Data released Wednesday also showed US factory output posted its largest increase in 11 months during January, alongside stronger capital spending and higher housing starts.
Markets are now awaiting global PMI readings and US GDP data scheduled for release on Friday.
Euro Steadies After Lagarde Speculation
The euro edged slightly higher against most major currencies after stabilizing following a selloff triggered by speculation that Lagarde could leave the ECB early. According to a report by the Financial Times, such a move would give outgoing French President Emmanuel Macron influence over selecting her successor.
Lagarde’s term is set to end in October 2027, and while potential successors are not expected to dramatically shift monetary policy, the speculation emerged at a time when leadership changes are also taking shape at the Federal Reserve.
Terry Wiseman, global FX and rates strategist at Macquarie Group, said that a change at the Fed could prove more significant for global policy direction than a change at the ECB.
He added: “She could easily be replaced by someone more dovish or more hawkish — it’s unclear because there are no clear front-runners. That’s likely why markets haven’t reacted strongly.”

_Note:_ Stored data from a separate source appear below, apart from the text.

-- ==== Sys2Proof/Word.lean ====
section
/-! DEFINITION. The word types of the block (00_scope.md R16, R19, R20, R100). -/

namespace Sys2Proof

/-- A sample, magnitude or response word: 32 bits, bit 0 least significant (R16, R19). -/
abbrev Word32 := BitVec 32

/-- A command word: 64 bits, the only format (30_encoding.md R100). -/
abbrev Command := BitVec 64

/-- A pixel: 24 bits, red in [23:16], green in [15:8], blue in [7:0] (R20). -/
abbrev Pixel := BitVec 24

/-- `ZERO` of R19. -/
abbrev zeroWord : Word32 := 0

end Sys2Proof
end

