-- ==== Sys2Proof/Machine/Flags.lean ====
section
/-! DEFINITION. The flags and the STATUS word: the Readiness Gate's micro-operations (43_gate.md R210,
R211), the other flag writes (40_fifo.md R142, 44_tick.md R222) and the STATUS layout (10_state.md R41,
45_readout.md R243). -/

namespace Sys2Proof.Machine

/-- `IS_READY` (R210). -/
def isReady (s : State) : Bool := s.ready

/-- `MARK_CONSUMED` (R211). -/
def markConsumed (s : State) : State := { s with ready := false }

/-- `ready <- 1`, the last part of a transfer (R142). -/
def setReady (s : State) : State := { s with ready := true }

/-- `rendered <- 1` (R222). -/
def setRendered (s : State) : State := { s with rendered := true }

/-- The STATUS word: IDX in [31:16], ECODE in [7:4], ERR in [2], RENDERED in [1], READY in [0], and the
reserved bits 0 (R41, R243). -/
def statusWord (s : State) : Word32 :=
  s.idx ++ (0 : BitVec 8) ++ s.ecode ++ (0 : BitVec 1) ++
    BitVec.ofBool s.err ++ BitVec.ofBool s.rendered ++ BitVec.ofBool s.ready

end Sys2Proof.Machine
end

Yen Falls, Aussie Dollar Holds Steady
The Japanese yen weakened for a second consecutive session after the Trump administration announced $36 billion in projects as the first wave of investments under Japan’s pledge to invest $550 billion in the United States.
The yen traded slightly weaker at 154.96 per dollar after losing about 1.5% this week.
Chris Turner, head of global research at ING, said Japanese direct investment into the US will be a key theme this year, adding further complexity to the outlook for the USD/JPY pair.
The central question for FX markets is whether these investments will boost dollar flows or whether Japan will use its foreign reserves to back dollar loans and avoid putting pressure on the yen — with Tokyo appearing to favor the latter.
Meanwhile, the Australian dollar held steady near $0.7050 after employment data showed the jobless rate remained at a multi-month low of 4.1%.
The New Zealand dollar rose 0.3% to $0.5982 after recording its biggest decline since April, following a more cautious stance from the Reserve Bank of New Zealand regarding future rate hikes.
Holiday closures in Hong Kong, China, and Taiwan slowed Asian trading activity, while the offshore Chinese yuan remained stable around 6.9 per dollar during European trading hours.
Gold prices rose in European trading on Thursday, extending gains for a second consecutive session and moving back above the $5,000-per-ounce level. The metal continues to recover from a two-week low, supported by renewed safe-haven demand amid escalating geopolitical tensions between the United States and Iran.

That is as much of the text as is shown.